Jean Baptiste Para

Rencontres poétiques au lycée Racine : Ecrire, c'est déjà traduire (1)

Dans un échange vif et passionnant, les deux auteurs et traducteurs de poésie ont longuement détaillé à nos élèves leurs pratiques d'écriture.

Jean-Baptiste Para est parti de l’étrangeté du poème, qui paraît rebutante, voire folle au premier abord, à celui qui n’en lit pas ou qui n’a pas l’habitude d’en lire, mais qui se révèle accueillante si on sait l’apprivoiser.

Pour lui, le poème ne tient aucun discours : il propose une expérience. Le poème serait en quête de notre vraie humanité, celle qui est commune à tous les hommes, ainsi que de notre vraie identité, complexe, faite de plusieurs temporalités superposées, entremêlées, coexistantes même dans leur éventuelle contradiction.

Il oppose le "présentisme", le culte de l’immédiateté et de l’instant présent, et la temporalité du poème qui permet à l’homme de se percevoir dans une continuité ouverte.

Avec l’image d’une fresque, partiellement détruite, devenue survivante et témoin d’un tout perdu qu’on peut deviner seulement, le poème serait le résidu d’une expérience, éphémère comme nous, et dont toute une partie est appelée à rester secrète.

Le poème, enfin, comme les tapis persans, est toujours imparfait, inachevé de façon à manifester l’infini. Mais l’humilité de cet imparfait est un gage d’ouverture préservée.

Depuis des années, Jean-Baptiste Para intervient au sein d’une association par des ateliers de lecture au sein des prisons, partout en France. « Un poème ne juge pas », dit-il. Mieux, un poème peut aider fraternellement à porter une partie de soi qui resterait autrement difficile à porter : en rouvrant un avenir, en restaurant un rapport plus apaisé au passé, en permettant de s’orienter dans un temps « entier » non réduit à la tyrannie du présent carcéral.

Il parle de ces femmes, mortes de honte au départ et regardant leurs pieds sans oser lever le regard jusqu’à leur visiteur, et tout à coup réconfortées à l’idée qu’« Apollinaire, un grand poète » avait écrit des poèmes en prison, prouvant ainsi que même leur réalité pouvait passer en mots. Qu’elles n’étaient pas étrangères à l’humanité.
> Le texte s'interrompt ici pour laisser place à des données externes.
-- ==== Sys2Proof/Machine/Scrub.lean ====
section
/-!
DEFINITION. Codewords of the block's SRAM (R355, R356, R359, R360): what a scrubber's read corrects, marks or reports, and the reset
of a unit. The numbering of the words of each unit is the block's own (DESIGN CHOICE, log 23).
-/

namespace Sys2Proof.Machine

/-! ### Where a word lies (log 23) -/

/-- First byte address of the region of a unit code, and its extent (Table 17-1). -/
def unitRegion (u : Nat) : Nat × Nat :=
  match u with
  | 0x15 => (0x10000, 0x10000) | 1 => (0x20000, 0x10000) | 2 => (0x30000, 0x10000) | 3 => (0x40000, 0x10000)
  | 4 => (0x50000, 0x10000) | 6 => (0x60000, 0x10000) | 8 => (0x70000, 0x10000) | 7 => (0x80000, 0x20000)
  | 9 => (0xA0000, 0x10000) | 0xA => (0xB0000, 0x10000) | 0xB => (0xC0000, 0x10000) | 0xD => (0xD0000, 0x10000)
  | 0x10 => (0xE0000, 0x10000) | 0x11 => (0xF0000, 0x10000) | 0x12 => (0x100000, 0x10000) | 0x13 => (0x110000, 0x10000)
  | 0x14 => (0x120000, 0x10000) | 0xF => (0x140000, 0x40000) | 0xE => (0x200000, 0x10000) | 5 => (0x240000, 0x10000)
  | 0xC => (0x260000, 0xA0000) | _ => (0, 0)

/-- Contexts of one cluster. -/
def Blk.ctxPerClu (s : Blk) : Nat := s.conf.contexts / s.conf.clusters

/-- The feature word that word number `w` of the pool holds: collection, row, feature (R283). -/
def Blk.featWord (s : Blk) (w : Nat) : Option (Nat × Nat × Nat) :=
  (s.tre.tables.findSome? (fun p =>
    let pos := p.2.held.foldl (fun (a : Nat × Option Nat) h =>
      (a.1 + h.2, if h.1 ≤ 4 * w ∧ 4 * w < h.1 + h.2 then some (a.1 + 4 * w - h.1) else a.2)) (0, none)
    match pos.2 with
    | some o => if p.2.nfeat = 0 then none else some (p.1, o / p.2.stride, o % p.2.stride / 4)
    | none => none))

/-- Where word `n` of a row of items of these sizes lies: the item's index and the word's place in it. -/
def wordIn : List Nat → Nat → Option (Nat × Nat)
  | [], _ => none
  | k :: ks, n => if n < k then some (0, n) else (wordIn ks (n - k)).map (fun p => (p.1 + 1, p.2))

/-- Mark word `o` of a frame's payload: its 64-byte chunk. -/
def Frame.markWord (f : Frame) (o : Nat) : Frame := { f with poim := f.poim ||| BitVec.ofNat 64 (2 ^ (o / 16)) }

/-- Mark word `o` of a token's payload: its chunk of 8 words. -/
def Token.markWord (t : Token) (o : Nat) : Token := { t with pch := t.pch ||| BitVec.ofNat 8 (2 ^ (o / 8)) }

/-- Mark payload word `n` of what queue `q` holds in the queue store, its entries from the head on (R355, R358). -/
def Blk.markQueue (s : Blk) (q n : Nat) : Blk :=
  let v := s.q q
  let tok := fun (t : Token) => if t.spilled.isSome then 0 else t.words.length
  let frm := fun (f : Frame) => if f.spilled.isSome then 0 else roundUp f.payload.length 4 / 4
  match wordIn (v.toks.map tok ++ v.frames.map frm ++ v.openToks.map tok) n with
  | none => s
  | some (i, o) =>
    let j := v.toks.length
    let k := j + v.frames.length
    s.modQ q (fun v => { v with
      toks := if i < j then v.toks.modify i (fun t => t.markWord o) else v.toks,
      frames := if j ≤ i then v.frames.modify (i - j) (fun f => f.markWord o) else v.frames,
      openToks := if k ≤ i then v.openToks.modify (i - k) (fun t => t.markWord o) else v.openToks })

/-- Mark word `n` of what waits in the record output buffer (R355, R358): a record bound for a local queue is poisoned whole. -/
def Blk.markOut (s : Blk) (n : Nat) : Blk :=
  match wordIn (s.rcp.out.map (fun o => roundUp o.size 4 / 4)) n with
  | none => s
  | some (i, o) => s.modRcp (fun r => { r with out := r.out.modify i (fun x => match x with
      | .frame m cls poim p => .frame m cls (poim ||| BitVec.ofNat 64 (2 ^ (o / 16))) p
      | .loc c q r => .loc c q r.poisoned) })

/-- Mark the record that word `n` of the sample buffer lies in: a buffered sample is poisoned whole (R103, R355). -/
def Blk.markSample (s : Blk) (n : Nat) : Blk :=
  s.modPrb (fun p => { p with smpBuf := p.smpBuf.modify (n / 24) (fun x => (x.1, x.2.poisoned)) })

/-- Byte address of the register, or of the word of the event ring or a trace buffer, that word `w` of a unit is (log 23). -/
def Blk.wordAddr (s : Blk) (u inst w : Nat) : Option Nat :=
  let reg := fun (n : Nat) => let a := (unitRegion u).1 + 4 * n
    if 4 * n < (unitRegion u).2 ∧ (Reg.at s.conf a).isSome then some a else none
  match u with
  | 5 => if w < 2 ^ 16 then (if 4 * w < s.tbSize then some (0x340000 + 0x10000 * inst + 4 * w) else none) else reg (w - 2 ^ 16)
  | 6 => reg (w - 2 ^ 26)
  | 0xC => reg (w - 2 ^ 17)
  | 0xE => if w < 2 ^ 16 then some (0x300000 + 4 * w) else reg (w - 2 ^ 16)
  | _ => reg w

/-- Mark a word poisoned (R355). -/
def Blk.markWord (s : Blk) (u inst w : Nat) : Blk :=
  if u = 6 ∧ w < 2 ^ 26 then
    if w < 2 ^ 24 then
      let j := w / 2 ^ 18
      if s.ctxPerClu ≤ j then s else
      s.modMem (fun m => { m with dsPoi := Store.set false m.dsPoi (2 ^ 18 * (inst * s.ctxPerClu + j) + w % 2 ^ 18) true })
    else if w < 2 ^ 25 then
      if csmBytes s.conf ≤ 4 * (w - 2 ^ 24) then s else
      s.modMem (fun m => { m with csmPoi := Store.set false m.csmPoi (2 ^ 22 * inst + (w - 2 ^ 24)) true })
    else
      let j := (w - 2 ^ 25) / 2 ^ 13
      let k := inst * s.ctxPerClu + j
      if s.ctxPerClu ≤ j then s else
      match Store.look s.ctxs k with
      | some x => if w % 2 ^ 13 < x.im.length then
          s.modCtxs (fun m => Store.put m k { x with imPoi := Store.set false x.imPoi (w % 2 ^ 13) true }) else s
      | none => s
  else if u = 3 ∧ 2 ^ 17 ≤ w then s.markSample (w - 2 ^ 17)
  else if u = 4 ∧ 2 ^ 17 ≤ w then s.markOut (w - 2 ^ 17)
  else if u = 0xC ∧ 2 ^ 18 ≤ w then s.markQueue ((w - 2 ^ 18) / 2 ^ 17) ((w - 2 ^ 18) % 2 ^ 17)
  else if u = 9 ∧ 2 ^ 27 ≤ w then
    let n := w / 2 ^ 19 % 256
    let ver := w / 2 ^ 27 - 1
    match Store.look s.tre.slots n with
    | none => s
    | some v =>
      let cs := (s.coll (s.slotOwner n)).clusters
      let mark := fun (e : Ens) =>
        let base := if e.shard then (cs.idxOf? inst).getD 0 * e.nper * treeSize e.depth / 4 else 0
        { e with treePoi := Store.set false e.treePoi (2 ^ 26 * inst + base + w % 2 ^ 19) true }
      s.modTre (fun m => { m with slots := Store.put m.slots n (
        if ver = 0 then { v with active := v.active.map mark }
        else if ver = 1 then { v with staged := v.staged.map mark }
        else { v with old := v.old.mapIdx (fun i p => if i + 2 = ver then (p.1, mark p.2) else p) }) })
  else if u = 0xA ∧ 2 ^ 14 ≤ w then
    match s.featWord (w - 2 ^ 14) with
    | some (c, r, f) =>
      (match s.ftable c with
        | some t => if r < t.dir.length ∧ f < t.nfeat then s.setFtable c { t with poi := Store.set false t.poi (256 * r + f) true } else s
        | none => s)
    | none => s.modMem (fun m => { m with poolPoi := Store.set false m.poolPoi (w - 2 ^ 14) true })
  else
    match s.wordAddr u inst w with
    | some a => s.modRegPoi (fun m => Store.set false m a true)
    | none => s

/-! ### Structures without a mark (R360) -/

/-- Who uses a structure that carries no poison mark: the collections, and whether it is the block's. None for a word that can be
marked. A queue is the block's by its OWNER, the stores of the probe array when a group is global; a structure without an OWNER is the
block's while no collection uses it (DESIGN CHOICE, log 23). -/
def Blk.stateUsers (s : Blk) (u inst w : Nat) : Option (List Nat × Bool) :=
  let live := (Store.keys s.colls).filter s.collRuns
  let l : Option (List Nat) := match u with
    | 2 => if w < 2 ^ 14 then none else some (live.filter (fun c => (s.coll c).trk = inst))
    | 3 => if 2 ^ 14 ≤ w ∧ w < 2 ^ 17 then some (live.filter (fun c => (List.range 64).any (fun g => s.gOwner g = c))) else none
    | 7 => if w < 2 ^ 15 then none else some (live.filter (fun c => !(s.redsOf c).isEmpty))
    | 8 => if w < 2 ^ 14 then none else some (live.filter (fun c => (Store.get [] s.sk.jobs inst).any (fun j => j.coll = c) ||
        s.sk.late.any (fun p => p.1 / 2 ^ 32 = c)))
    | 0xC =>
      if w < 2 ^ 16 then some (live.filter (fun c => s.qEn w && decide (s.qOwner w = c)))
      else if 2 ^ 17 ≤ w then none
      else some (live.filter (fun c => match Store.look s.qsc.flows (w - 2 ^ 16) with
        | some f => f.colls.contains c | none => false))
    | _ => none
  l.map (fun l => (l,
    if u = 0xC then
      (if w < 2 ^ 16 then s.qEn w && decide (s.qOwner w = 0xFF)
       else (match Store.look s.qsc.flows (w - 2 ^ 16) with | some f => f.own | none => false))
    else l.isEmpty || (decide (u = 3) && (List.range 64).any (fun g => s.gOwner g = 0xFF))))

/-- An uncorrectable error in a structure without a mark (R360, R361, R376). -/
def Blk.ueState (s : Blk) (u inst : Nat) (cs : List Nat) (own : Bool) : Blk :=
  let s := ((s.emit 0xD 0x0E0A u inst).setBits (.err .ERR_STAT) 1).flushReq 1 0x0E0A
  let key := (if u = 2 ∨ u = 8 then inst else 0) <<< 16 + u
  let s := if own ∧ !s.stopped.contains key then { s with stopped := s.stopped ++ [key] } else s
  cs.foldl (fun s c => s.faultColl c (w32 (4 <<< 20)) 0) s

/-! ### Scrubbing (R355, R356) -/

/-- Argument 1 of ERR_CE and ERR_UE, and the source register (Tables 12-9, 12-10). -/
def eccArg (u inst syn : Nat) : Nat := u % 65536 + (inst % 256) <<< 16 + (syn % 128) <<< 24
def eccSrc (u inst syn : Nat) : Word := w32 ((u % 65536) <<< 16 + (inst % 256) <<< 8 + syn % 128)

/-- Scrub period in s: 0 is taken as 1. -/
def Blk.scrubPer (s : Blk) : Nat := s.sec (max 1 (s.reg (.err .ERR_SCRUB_PER)).toNat)

/-- A corrected word. -/
def Blk.corrected1 (s : Blk) (u inst w syn : Nat) : Blk :=
  let s := (s.count (.err .ERR_CE_CNT) 1).setReg (.err .ERR_CE_SRC) (eccSrc u inst syn)
  let s := (s.setReg (.err .ERR_CE_ADDR) (w32 w)).emit 0xD 0x0E01 w (eccArg u inst syn)
  let s := if u = 9 then s.countFld (.tre .TRE_ECC_CNT) 15 0 1 else s
  let k := (2 ^ 8 * u + inst % 256) * 2 ^ 32 + w
  let (n, up) := Store.get (0, false) s.ceHot k
  let hot := !up && decide (fld (s.reg (.err .ERR_CE_HOT_THR)) 15 0 ≤ n + 1)
  let s := { s with ceHot := Store.set (0, false) s.ceHot k (n + 1, up || hot) }
  if hot then s.emit 0xD 0x0E03 w (eccArg u inst syn) else s

/-- An uncorrectable word: it is marked, or its structure is lost. -/
def Blk.uncorrected (s : Blk) (u inst w syn : Nat) : Blk :=
  let s := (s.count (.err .ERR_UE_CNT) 1).setReg (.err .ERR_UE_SRC) (eccSrc u inst syn)
  let s := (s.setReg (.err .ERR_UE_ADDR) (w32 w)).emit 0xD 0x0E02 w (eccArg u inst syn)
  let s := if u = 9 then s.countFld (.tre .TRE_ECC_CNT) 31 16 1 else s
  match s.stateUsers u inst w with
  | some (cs, own) => s.ueState u inst cs own
  | none => s.markWord u inst w

/-- SCRUB_READ (R355, R356, R360): a word of a unit's SRAM is read and its codeword checked, by the scrubber, or, while ERR_CTRL.SCRUB_EN
is 0, by an access that reads the word (DESIGN CHOICE, log 23). -/
def execScrubRead (u inst addr : Nat) (o : EccOutcome) : State → Host.Outcome State Fault Refusal := lift fun s =>
  let s := if s.passed s.scrubAt s.scrubPer then { s with ceHot := [], scrubAt := s.tclk } else s
  match o with
  | .clean => s
  | .corrected syn => s.corrected1 u inst addr syn
  | .uncorrectable syn => s.uncorrected u inst addr syn

/-! ### The reset of a unit (R360) -/

/-- Whether the register at `a` belongs to instance `inst` of a unit. Of a unit with several instances, one instance's reset touches the
registers of that instance alone, not the counts that all share (DESIGN CHOICE, log 23). -/
def instReg (conf : Conf) (u inst a : Nat) (r : Reg) : Bool :=
  let base := (unitRegion u).1
  decide (base ≤ a ∧ a < base + (unitRegion u).2) && (match u with
    | 2 | 5 => decide (base + 0x1000 + 0x100 * inst ≤ a ∧ a < base + 0x1000 + 0x100 * (inst + 1))
    | 6 => (match conf, r with
      | .d, _ => true
      | _, .dxe (.DXE_CXc_STAT c) | _, .dxe (.DXE_CXc_PC c) | _, .dxe (.DXE_CXc_CAUSE c) | _, .dxe (.DXE_CXc_EADDR c)
      | _, .dxe (.DXE_CXc_RET_HI c) | _, .dxe (.DXE_CXc_RET_LO c) | _, .dxe (.DXE_CXc_BLK c) => decide (c / perEngineOf conf = inst)
      | _, _ => false)
    | 8 => decide (conf = .d)
    | 9 => false
    | 0xB => (match r with
      | .ful (.FUL_Ee_STAT e) | .ful (.FUL_Ee_JOBS e) | .ful (.FUL_Ee_LERR e) | .ful (.FUL_Ee_LBIT_HI e) | .ful (.FUL_Ee_LBIT_LO e)
      | .ful (.FUL_Ee_BUSYT e) => decide (e = inst)
      | _ => false)
    | _ => true)

/-- Registers that record the state of a unit return to their reset values: its RO, RC and W1C registers (R360). -/
def Blk.resetRegs (s : Blk) (u inst : Nat) : Blk :=
  let goes := fun (a : Nat) => match Reg.at s.conf a with
    | some r => instReg s.conf u inst a r && (match (r.info s.conf).acc with | .ro => true | .rc => true | .w1c => true | _ => false)
    | none => false
  (s.modRegs (fun m => m.filter (fun p => !goes p.1))).modRegPoi (fun m => m.filter (fun p => !goes p.1))

/-- The state of a unit returns to its reset values; queues keep their assignment, and the random salt stands (log 23). -/
def Blk.resetUnit (s : Blk) (u inst : Nat) : Blk :=
  match u with
  | 1 => { s with time := .reset }
  | 2 => s.setTracker inst .idle
  | 3 => s.modPrb (fun p => { ProbeState.reset with pins := p.pins })
  | 4 => { s with rcp := .reset }
  | 5 => s.setTbuf inst .fresh
  | 6 => s.modCtxs (fun m => m.filter (fun p => !(decide (4 * p.2.cluster + p.2.engine = inst))))
  | 7 => { s with red := .reset }
  | 8 => s.modSk (fun m => { jobs := Store.del m.jobs inst, late := [] })
  | 9 => s.modTre (fun m => { m with
      jobs := Store.del m.jobs inst, scored := Store.del m.scored inst, alarms := Store.del m.alarms inst })
  | 0xA => s.modTre (fun m => { m with tables := [] })
  | 0xB => s.modFul (fun m => { m with engines := Store.del m.engines inst })
  | 0xC => s.modQsc (fun m => { QscState.reset with
      queues := m.queues.foldl (fun q p => Store.set Queue.fresh q p.1 { Queue.fresh with
        cap := p.2.cap, peer := p.2.peer, peerRole := p.2.peerRole, dq := p.2.dq }) [],
      salt := m.salt, rekeyAt := m.rekeyAt })
  | 0xD => { s with ceHot := [], scrubAt := s.tclk }
  | 0x10 => { s with hlt := .reset }
  | 0x11 => { s with fwc := { FwcState.reset with svnMin := s.fwc.svnMin } }
  | 0x12 => s.modPwr (fun p => { PwrState.reset with warnLow := p.warnLow, supply := p.supply })
  | 0x13 => { s with lic := { LicState.reset with stored := s.lic.stored } }
  | 0x14 => { s with boot := .reset }
  | 0x15 => s.modCp (fun c => { c with first := [], viols := 0 })
  | _ => s

/-- A completed pair of ERR_UNIT_RESET (R360): the unit takes work again. -/
def State.wrUnitReset (s : State) (v : Word) : State :=
  let u := fld v 15 0
  let i := fld v 23 16
  let s := s.modBlk (fun b =>
    let b := ((b.setReg (.err .ERR_UNIT_RESET) v).resetUnit u i).resetRegs u i
    { b with stopped := b.stopped.filter (fun k => k ≠ i <<< 16 + u) })
  if u = 0xE then s.modEvr (fun _ => .reset)
  else if u = 0xF then s.modSnap (fun _ => .reset)
  else s

end Sys2Proof.Machine
end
Pour Jan Myskjin, qui s'est dit ravi que des personnes aient pris le temps de lui poser des questions qu'il ne se pose pas d'ordinaire, la traduction est devenue une sorte de nécessité destinée à vérifier et à mettre à l’épreuve l’écriture – même de ses propres textes, et même pour un texte en cours d’élaboration. Il a expliqué travailler sur deux colonnes et avancer le poème d’un côté en néerlandais, tout en traduisant à mesure, de l’autre, en français – quitte à modifier ensuite l’original si la traduction révélait un problème jusque là pas repéré dans la langue d’origine : la traduction comme révélateur des éventuelles faiblesses du poème, en quelque sorte.

Son point de vue est évidemment celui d’un citoyen belge quasi trilingue, qui passe aisément d’une langue à l’autre.

Il a par ailleurs insisté sur la nécessité en poésie d’une forme et de contraintes servant d’échafaudage au texte. Il s’est même défini à un moment comme « un formaliste », passionné par les avant-gardes du XXème siècle et pas insensible à la littérature sous contrainte pratiquée par l’Oulipo.

Il a également longuement parlé de la condition de traducteur « libre », choisissant de traduire uniquement ce qu’il a envie de traduire, dans l’optique de « faire toujours du nouveau » (citation d’Ezra Pound), se définissant ainsi lui-
même, tant du point de vue de sa pratique de traducteur professionnel que comme poète, en « franc-tireur ».